The teenage sensation from Canada, Denis Shapovalov, has been one of the biggest hypes amongst the nextgen superstars. His epic upsets over Tsonga and Nadal in the Canadian Open last year at the age of 18 is spectacular, even on an historical scale. I mean, Federer was turning 20 when he famously upset Pete Sampras at the 2001 Wimbledon championships, and Andy Murray was 19 when he pulled off the upset against Federer at the 2006 Cincinatti Masters, ages (when professional tennis is concerend) way more advanced than the age of 18, thus signifying the tremendous potential that Shapovalov has. What would be a more significant takeaway from Shapovalov's recent rise onto the tennis scene is not his spectacular wins and the possibilities that such suggest about his future greatness, but how the main reason for his successes (in our opinion) overturns a conventional nugget of tennis advice, which due to its very universal embededment in tennis lessons globally, has repressed and continues to repress a huge amount of unsharped natural potential of countless tennis players across the globe.

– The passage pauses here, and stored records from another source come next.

-- ==== Sys2Proof/Machine/Codec.lean ====
section
/-! DEFINITION. The RS codec capability (R242 to R249): RS_ENC for the configured code, RS_DEC, which finds the codeword
that agrees with the known symbols by elimination over the bits of the code (log 20), and the laws a configuration's code
must meet (log 3). -/

namespace Sys2Proof.Machine

/-- Bytewise XOR of two sequences: the sum of two words of the code (R240). -/
def xorBytes (a b : List Byte) : List Byte := List.zipWith (· ^^^ ·) a b

/-- The generator polynomial `(x - α^0) ⋯ (x - α^(M-1))`, coefficients highest power first (R248). -/
def genPoly : Nat → List Byte
  | 0 => [1]
  | n + 1 => xorBytes (genPoly n ++ [0]) (0 :: (genPoly n).map (gfMul (gfPow gfAlpha n)))

/-- One step of the division by g(x): bring in the next coefficient `b` and reduce. `g` is the generator without its
leading 1, `rem` the remainder so far, highest power first. -/
def divStep (g rem : List Byte) (b : Byte) : List Byte :=
  xorBytes (rem.drop 1 ++ [0]) (g.map (gfMul (b ^^^ rem.headD 0)))

/-- The reference parity `(m(x)·x^M) mod g(x)`, highest power first (R248). -/
def referenceParity (m : Nat) (msg : List Byte) : List Byte :=
  msg.foldl (divStep ((genPoly m).drop 1)) (List.replicate m 0)

/-- Coefficient `t[i][j]` of a code matrix, 0 where the matrix has none. -/
def coefAt (t : List (List Byte)) (i j : Nat) : Byte := (t.getD i []).getD j 0

/-- The XOR of `f 0, …, f (n-1)`. -/
def xorSum : Nat → (Nat → Byte) → Byte
  | 0, _ => 0
  | n + 1, f => xorSum n f ^^^ f n

/-- Parity byte `j` of a message under a code matrix, over the field of x^8 + p (R244). -/
def matrixParityByte (p : Byte) (t : List (List Byte)) (k : Nat) (msg : List Byte) (j : Nat) : Byte :=
  xorSum k fun i => gfMulMod p (msg.getD i 0) (coefAt t i j)

/-- The field polynomial of the configured code, without its x^8 (R241). -/
def fieldPoly (c : Config) : Byte :=
  match c.code with
  | .reference => gfPoly
  | .matrix p _ => p

/-- The M parity bytes of a message under the configured code. -/
def parityOf (c : Config) (msg : List Byte) : List Byte :=
  match c.code with
  | .reference => referenceParity c.m msg
  | .matrix p t => tabulate c.m (matrixParityByte p t c.k msg)

/-- The codeword of a message: the message, then its parity (R244, R248). -/
def codewordOf (c : Config) (msg : List Byte) : List Byte := msg ++ parityOf c msg

/-- RS_ENC (R244): defined on every K-byte column. `none` is the codec's failure; no command gives it a column of another
length, so it is unreachable (R174, log 17). -/
def rsEnc (c : Config) (msg : List Byte) : Option (List Byte) :=
  if msg.length = c.k then some (codewordOf c msg) else none

/-- All the results of a sequence of encoder calls, or none if one of them failed (R174). -/
def allSome {α : Type} : List (Option α) → Option (List α)
  | [] => some []
  | r :: rs =>
    match r, allSome rs with
    | some a, some as => some (a :: as)
    | _, _ => none

/-- Bit `q` of a byte sequence: bit `q mod 8` of byte `q / 8`. -/
def bitOf (w : List Byte) (q : Nat) : Bool := (w.getD (q / 8) 0).getLsbD (q % 8)

/-- The message whose one set bit is bit `q`. -/
def unitMessage (k q : Nat) : List Byte :=
  tabulate k fun i => if i = q / 8 then BitVec.ofNat 8 (2 ^ (q % 8)) else 0

/-- The codewords still possible: `base` XORed with any of the sums of `dirs`. -/
structure Solutions where
  base : List Byte
  dirs : List (List Byte)
  deriving DecidableEq, Repr

/-- The first direction that has bit `q` set, and the others in order. -/
def takePivot (q : Nat) : List (List Byte) → Option (List Byte × List (List Byte))
  | [] => none
  | v :: vs =>
    if bitOf v q then some (v, vs)
    else
      match takePivot q vs with
      | some (u, us) => some (u, v :: us)
      | none => none

/-- Keep the codewords whose bit `q` equals that of `r`; `none` when there is none. -/
def narrow (r : List Byte) (sol : Option Solutions) (q : Nat) : Option Solutions :=
  match sol with
  | none => none
  | some s =>
    match takePivot q s.dirs with
    | some (v, vs) =>
      some { base := if bitOf s.base q = bitOf r q then s.base else xorBytes s.base v,
             dirs := vs.map fun u => if bitOf u q then xorBytes u v else u }
    | none => if bitOf s.base q = bitOf r q then some s else none

/-- Every codeword: sums of the codewords of the one-bit messages (R244, linearity). -/
def allCodewords (c : Config) : Solutions where
  base := List.replicate (c.k + c.m) 0
  dirs := tabulate (8 * c.k) fun q => codewordOf c (unitMessage c.k q)

/-- The bits of the symbols at the positions not in `E`. -/
def knownBits (n : Nat) (E : List Nat) : List Nat :=
  (List.range (8 * n)).filter fun q => !E.contains (q / 8)

/-- The codewords that agree with `r` at every position not in `E`, narrowed bit by bit. -/
def solve (c : Config) (r : List Byte) (E : List Nat) : Option Solutions :=
  (knownBits (c.k + c.m) E).foldl (narrow r) (some (allCodewords c))

/-- The sublists of `n` entries of a list. -/
def choose {α : Type} : Nat → List α → List (List α)
  | 0, _ => [[]]
  | _ + 1, [] => []
  | n + 1, x :: xs => (choose n xs).map (x :: ·) ++ choose (n + 1) xs

/-- Whether the zero codeword is the only one that is 0 at every position not in `E`: the elimination leaves no direction
to another. -/
def onlyZeroOutside (c : Config) (E : List Nat) : Bool :=
  match solve c (List.replicate (c.k + c.m) 0) E with
  | some s => s.dirs.all fun v => v == List.replicate (c.k + c.m) 0
  | none => false

/-- Whether the minimum distance of the code is M + 1 (R242): no codeword but zero lives on M positions. -/
def distanceHolds (c : Config) : Bool := (choose c.m (List.range (c.k + c.m))).all (onlyZeroOutside c)

/-- Whether RS_CODE meets its laws (R12, R242, R244, and R247 which follows). The reference code does for every K and M of
R7; a code matrix is checked: its field is one and its distance is M + 1. -/
def codeLawful (c : Config) : Bool :=
  match c.code with
  | .reference => true
  | .matrix p _ => irreducible p && distanceHolds c

/-- What a codec call gives (R246). -/
inductive CodecResult (α : Type) where
  /-- The codec reports failure. -/
  | failure
  /-- The codec's result. -/
  | ok (a : α)
  /-- The known symbols fit no codeword: the outcome is a draw (R203, R246). -/
  | inconsistent
  deriving DecidableEq, Repr

/-- RS_DEC (R246): failure for more than M erasures, else the codeword that agrees with the known symbols, if there is
one. -/
def rsDec (c : Config) (r : List Byte) (E : List Nat) : CodecResult (List Byte) :=
  if c.m < E.length then .failure
  else
    match solve c r E with
    | some s => .ok s.base
    | none => .inconsistent

/-- The results of a sequence of codec calls, ended by the first that is not a codeword. -/
def collect {α : Type} : List (CodecResult α) → CodecResult (List α)
  | [] => .ok []
  | r :: rs =>
    match r with
    | .failure => .failure
    | .inconsistent => .inconsistent
    | .ok a =>
      match collect rs with
      | .failure => .failure
      | .inconsistent => .inconsistent
      | .ok as => .ok (a :: as)

end Sys2Proof.Machine
end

So, what is the key to Shapovalov' proficiency in the tennis game? It is his big groundstrokes
Shapovalov's game is based on a level of power and precision that most players (we are referring to players of a professional level) can only envy. A great example of when these traits were utilised to deadly effect was the Nadal-Shapovalov match last year in the Canadian Open as mentioned above. The high-bouncing top spins of Nadal leave him naturally vulnerable to power-hitters who are able to make use of the extra time allowed by these upward spinning shots to muster the power for threatening penetrative groundstrokes. This natural weakness is especially glaring in the earlier stages of his career (think 2006 to 2009) when he had not acquired the sufficient defensive capabilites against such onslaughts. Think, his (supposedly bizarre) loss to Soderling at the 2009 French Open. Shapovalov played the gameplay during the match, pummeling Nadal in breathless fashion. How was this lean not-so-muscular teenager able to pull off such feat of strength. The answer lies not with the strength of his muscles, but his ability to generate a unique kind of smooth momentum, faciliated by the long whoopy strokes of his (very particularly his forehand.) His precision is also mainly a function of such long groundstrokes. It must be put in mind when considering this though, that such mentioned precision is not the laser-sharp and straight precision of the likes of Federer or even Berdych, but a loopy spinny curve that though travels much slower than the later, typically lands accurately in an endangering or critical spot (for his opponent). We cannot profess to know the exact physics behind the reason for such, but the longer the backswing, but we believe a longer backswing would mean a naturally longer extension to the front, thus giving more time for the ball to be in the section of the swing that is meant for directing the ball, which is the extension of the swing to the front.
But, do you remember your coaches telling you to use mainly your lower body?
Your coach is not wrong exactly, but most coaches teach in a way that makes it seem that the main accent lies on the lower body movement. Many players would no doubt that this to mean that the backswing should be given minimal care. This is highly erroneous, as the example of Shapovalov shows. The lower body is a source of stability and power as the energy transfer of the tennis ball flows from low to high, but the swing also a potential tool for greater power and accuracy. There is a major caveat of course: a bigger backswing would mean that you would need a longer preparation time to hit the ball, a significant diadvantage especially when one plays at the highest levels of the game when the mini-seconds count. Thus, a larger amount of energy would need to be devoted to being constantly much more alert and ready than the typical player. But who cares, opportunity costs are everywhere, so just have a longer backswing if you think that suits you!